Ей все казалось, что опомнится Иван III, что дойдут до него слухи о еретиках, готовых взойти на престол, и отменит он свое распоряжение.

Горячо молилась София о счастье своей новой родины, ставшей ей дороже прекрасной Греции, о будущности сына и о просветлении разума супруга, слишком доверявшего хитрым сановникам.

Иногда, в бессонную ночь, казалось, что мольбы ее услышаны и восстановилось прежнее положение, когда царь внимал и верил только ее советам и непоколебимо завоевывал величие и могущество.

Но наступало утро, и печальная картина представлялась ее взору.

Одна, забытая всеми, оставленная, она томилась в глухих стенах монастыря и жадно ожидала какой-нибудь перемены.

Софию удивляло, как может Василий относиться так спокойно, и подчас шептала с горечью и тоскою:

- О, если бы я была мужчиной... Не удалось бы им сломить меня! Сколько лет вела я неравную борьбу... Я осталась бы победительницей, если б не Ида... Ах, как много зла причинила она нам обоим... Да, злодеяние никогда не доставит счастья... Никогда!
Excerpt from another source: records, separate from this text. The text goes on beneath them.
-- ==== Sys2Proof/Machine/Traversal.lean ====
section
/-!
DEFINITION. Queries on acceleration structures: RAYQ, RAYW, RAYAH, the traversal behind QUERY_REPORT_READY, the leaf hint table and HINTINV
(spec/06_traversal.md R194 to R219).
-/
namespace Sys2Proof.Machine

/-! ### Keys and hits (R205) -/

/-- Is hit a before hit b in the order of keys (t, GID, PID) (R205)? -/
def Hit.before (a b : Hit) : Bool :=
  let x := f32Real a.t
  let y := f32Real b.t
  if x.lt y then true else if y.lt x then false else a.gid < b.gid || (a.gid == b.gid && a.pid < b.pid)

/-- The lesser of two hits, where there are any. -/
def leastHit (a b : Option Hit) : Option Hit :=
  match a, b with
  | some x, some y => if y.before x then b else a
  | none, b => b
  | a, none => a

/-- The least of several hits. -/
def leastOf (l : List Hit) : Option Hit := l.foldl (fun m h => leastHit m (some h)) none

/-- The least hit on opaque geometry. -/
def leastOpaque (l : List (Hit × Bool)) : Option Hit := leastOf ((l.filter (·.2)).map (·.1))

/-- Is a hit before the least so far, where there is one? -/
def Hit.under (h : Hit) (m : Option Hit) : Bool :=
  match m with
  | none => true
  | some x => h.before x

/-! ### The structure's items (R194 to R197) -/

/-- Fields of a header (R194). -/
def hdrGen (h : List Byte) : Nat := fieldAt h 8 4
/-- NGEOM. -/
def hdrNgeom (h : List Byte) : Nat := fieldAt h 12 4
/-- LO. -/
def hdrLo (h : List Byte) : Nat × Nat × Nat := (fieldAt h 16 4, fieldAt h 20 4, fieldAt h 24 4)
/-- HI. -/
def hdrHi (h : List Byte) : Nat × Nat × Nat := (fieldAt h 28 4, fieldAt h 32 4, fieldAt h 36 4)
/-- ROOT. -/
def hdrRoot (h : List Byte) : Nat := fieldAt h 40 8
/-- GTAB. -/
def hdrGtab (h : List Byte) : Nat := fieldAt h 48 8
/-- SIZE. -/
def hdrSize (h : List Byte) : Nat := fieldAt h 56 8

/-- Is an upper bound finite and at least its lower bound (R194)? -/
def boundOk (lo hi : Nat) : Bool :=
  f32Fin hi && match Machine.decode .f32 lo with
    | .nan _ => false
    | .inf neg => neg
    | v => !(f32Real hi).lt v.real

/-- Does a header break R194? A lower bound of −∞ is below every upper one (log 20). -/
def headerBad (h : List Byte) : Bool :=
  let lo := hdrLo h
  let hi := hdrHi h
  let n := hdrNgeom h
  fieldAt h 0 4 != 0x56424C41 || fieldAt h 4 2 != 1 || fieldAt h 6 2 != 0 || n == 0 || 2 ^ 24 < n
    || [0, 1, 2].any (fun a => !boundOk (axisOf lo a) (axisOf hi a))
    || hdrRoot h % 128 != 0 || hdrGtab h % 8 != 0 || 2 ^ 40 < hdrSize h || hdrSize h < 64

/-- NCH of a node (R195). -/
def nodeChildren (n : List Byte) : Nat := bits (fieldAt n 15 1) 2 0
/-- CHILDc of a node. -/
def nodeChild (n : List Byte) (c : Nat) : Nat := fieldAt n (16 + 8 * c) 8

/-- Does a node break R195? -/
def nodeBad (n : List Byte) : Bool :=
  let k := nodeChildren n
  !finite3 (fieldAt n 0 4, fieldAt n 4 4, fieldAt n 8 4) || [12, 13, 14].any (fun i => fieldAt n i 1 == 0xFF)
    || k == 0 || 6 < k || bits (fieldAt n 15 1) 7 3 != 0
    || (List.range k).any (fun c => let w := nodeChild n c; bits w 5 1 != 0 || (!bit w 0 && bit w 6))
    || fieldAt n 100 28 != 0

/-- Is child c's box empty (R195)? -/
def boxEmpty (n : List Byte) (c : Nat) : Bool :=
  [0, 1, 2].any fun a => fieldAt n (67 + 6 * c + a) 1 < fieldAt n (64 + 6 * c + a) 1

/-- GID of a leaf (R196). -/
def leafGid (l : List Byte) : Nat := fieldAt l 0 4
/-- Is it a leaf of capsules? -/
def leafCaps (l : List Byte) : Bool := fieldAt l 4 1 == 1
/-- COUNT. -/
def leafCount (l : List Byte) : Nat := fieldAt l 5 1

/-- Does a leaf's 16-byte header break R196? -/
def leafHeadBad (ngeom : Nat) (l : List Byte) : Bool :=
  ngeom ≤ leafGid l || 1 < fieldAt l 4 1 || leafCount l == 0 || 8 < leafCount l || fieldAt l 6 10 != 0

/-- Three codes of an entry from an offset. -/
def entry3 (e : List Byte) (off : Nat) : Nat × Nat × Nat := (fieldAt e off 4, fieldAt e (off + 4) 4, fieldAt e (off + 8) 4)

/-- Does an entry of a leaf break R196? -/
def entryBad (caps : Bool) (e : List Byte) : Bool :=
  if caps then !f32Fin (fieldAt e 24 4) || (f32Real (fieldAt e 24 4)).isNeg || fieldAt e 32 16 != 0 else fieldAt e 40 8 != 0

/-- The test of a query on an entry of a leaf (R203, R204): t, b1, b2. A primitive with a coordinate that is no number is never hit. -/
def Query.test (q : Query) (caps : Bool) (e : List Byte) : Option (Nat × Nat × Nat) :=
  let a := entry3 e 0
  let b := entry3 e 12
  let c := entry3 e 24
  let r := f32Real q.radius
  let exact (x : Option Nat) : Option (Nat × Nat × Nat) := x.map fun t => (t, 0, 0)
  if caps then
    if !finite3 a || !finite3 b then none
    else
      let rad := f32Real (fieldAt e 24 4)
      exact (sweepCapsule (pointOf q.o) (pointOf q.d) q.tmin q.tmax (if q.sphere then r.add rad else rad) (pointOf a) (pointOf b))
  else if q.sphere then
    if !finite3 a || !finite3 b || !finite3 c then none
    else exact (sweepTriangle (pointOf q.o) (pointOf q.d) q.tmin q.tmax r (pointOf a) (pointOf b) (pointOf c))
  else rayTriangle q.o q.d q.tmin q.tmax a b c

/-- The hits of a query on a leaf's entries, the leaf lying at an offset. -/
def Query.leafHits (q : Query) (off : Nat) (l : List Byte) : List Hit :=
  (List.range (leafCount l)).filterMap fun i =>
    let e := (l.drop (16 + 48 * i)).take 48
    (q.test (leafCaps l) e).map fun r =>
      { t := r.1, gid := leafGid l, pid := fieldAt e (if leafCaps l then 28 else 36) 4, b1 := r.2.1, b2 := r.2.2, leaf := off }

/-! ### The traversal (R197, R199, R206) -/

/-- Why a traversal stops: a malformed item's offset (R197), or a read that faults, with its cause and address (R208, R436). -/
inductive Stop where
  | malformed (off : Nat)
  | fault (cause va : Nat)
  deriving DecidableEq, Repr

/-- What a part of a traversal answers: a stop, or its result, with the state its reads leave. -/
abbrev Walk (α : Type) := Except (Stop × State) (α × State)

/-- The cause of a query op's faulted read: poison its own (R436), every other failed check the page fault (R208, R221, R224). -/
def readCause (c : Nat) : Nat := if 0x10 ≤ c && c ≤ 0x13 then c else 0x0A

/-- A thread's query changed. -/
def State.modQuery (s : State) (t : Tid) (f : Query → Query) : State :=
  s.modThread t fun x => { x with query := x.query.map f }

/-- The bytes of an item that a thread's query has read before. -/
def State.seenItem (s : State) (t : Tid) (off n : Nat) : Option (List Byte) :=
  (s.thread t).query.bind fun q => (q.seen.find? fun x => x.1 == (off, n)).map (·.2)

/-- n bytes of the structure at an offset from its handle (R199), read once in a query (R208). Each failed check of the access is the page
fault of R208 (log 20); poison keeps its cause (R436). -/
def State.readOnce (s : State) (t : Tid) (k : Ctx) (q : Query) (off n : Nat) : Walk (List Byte) :=
  match s.seenItem t off n with
  | some bs => .ok (bs, s)
  | none =>
    match s.load k ((q.handle.toNat + off) % 2 ^ 64) n 1 with
    | .ok (bs, s) => .ok (bs, s.modQuery t fun q => { q with seen := ((off, n), bs) :: q.seen })
    | .error f => .error (.fault (readCause f.trap.cause) f.trap.tval.toNat, f.st)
Накануне того дня, когда было назначено торжество величания Димитрия, Софию и ее сына перевели в другое помещение, выходившее окнами на Успенский собор.

Зачем было отдано Ряполовским такое распоряжение, София не знала и безмолвно покорилась.

Малейшая перемена вносила разнообразие в ее скорбное существование, и опальная царица радовалась всякой безделице.

Могла ли она думать, что Ряполовский желал доставить ей жгучее страдание зрелищем торжества Дмитрия и Елены.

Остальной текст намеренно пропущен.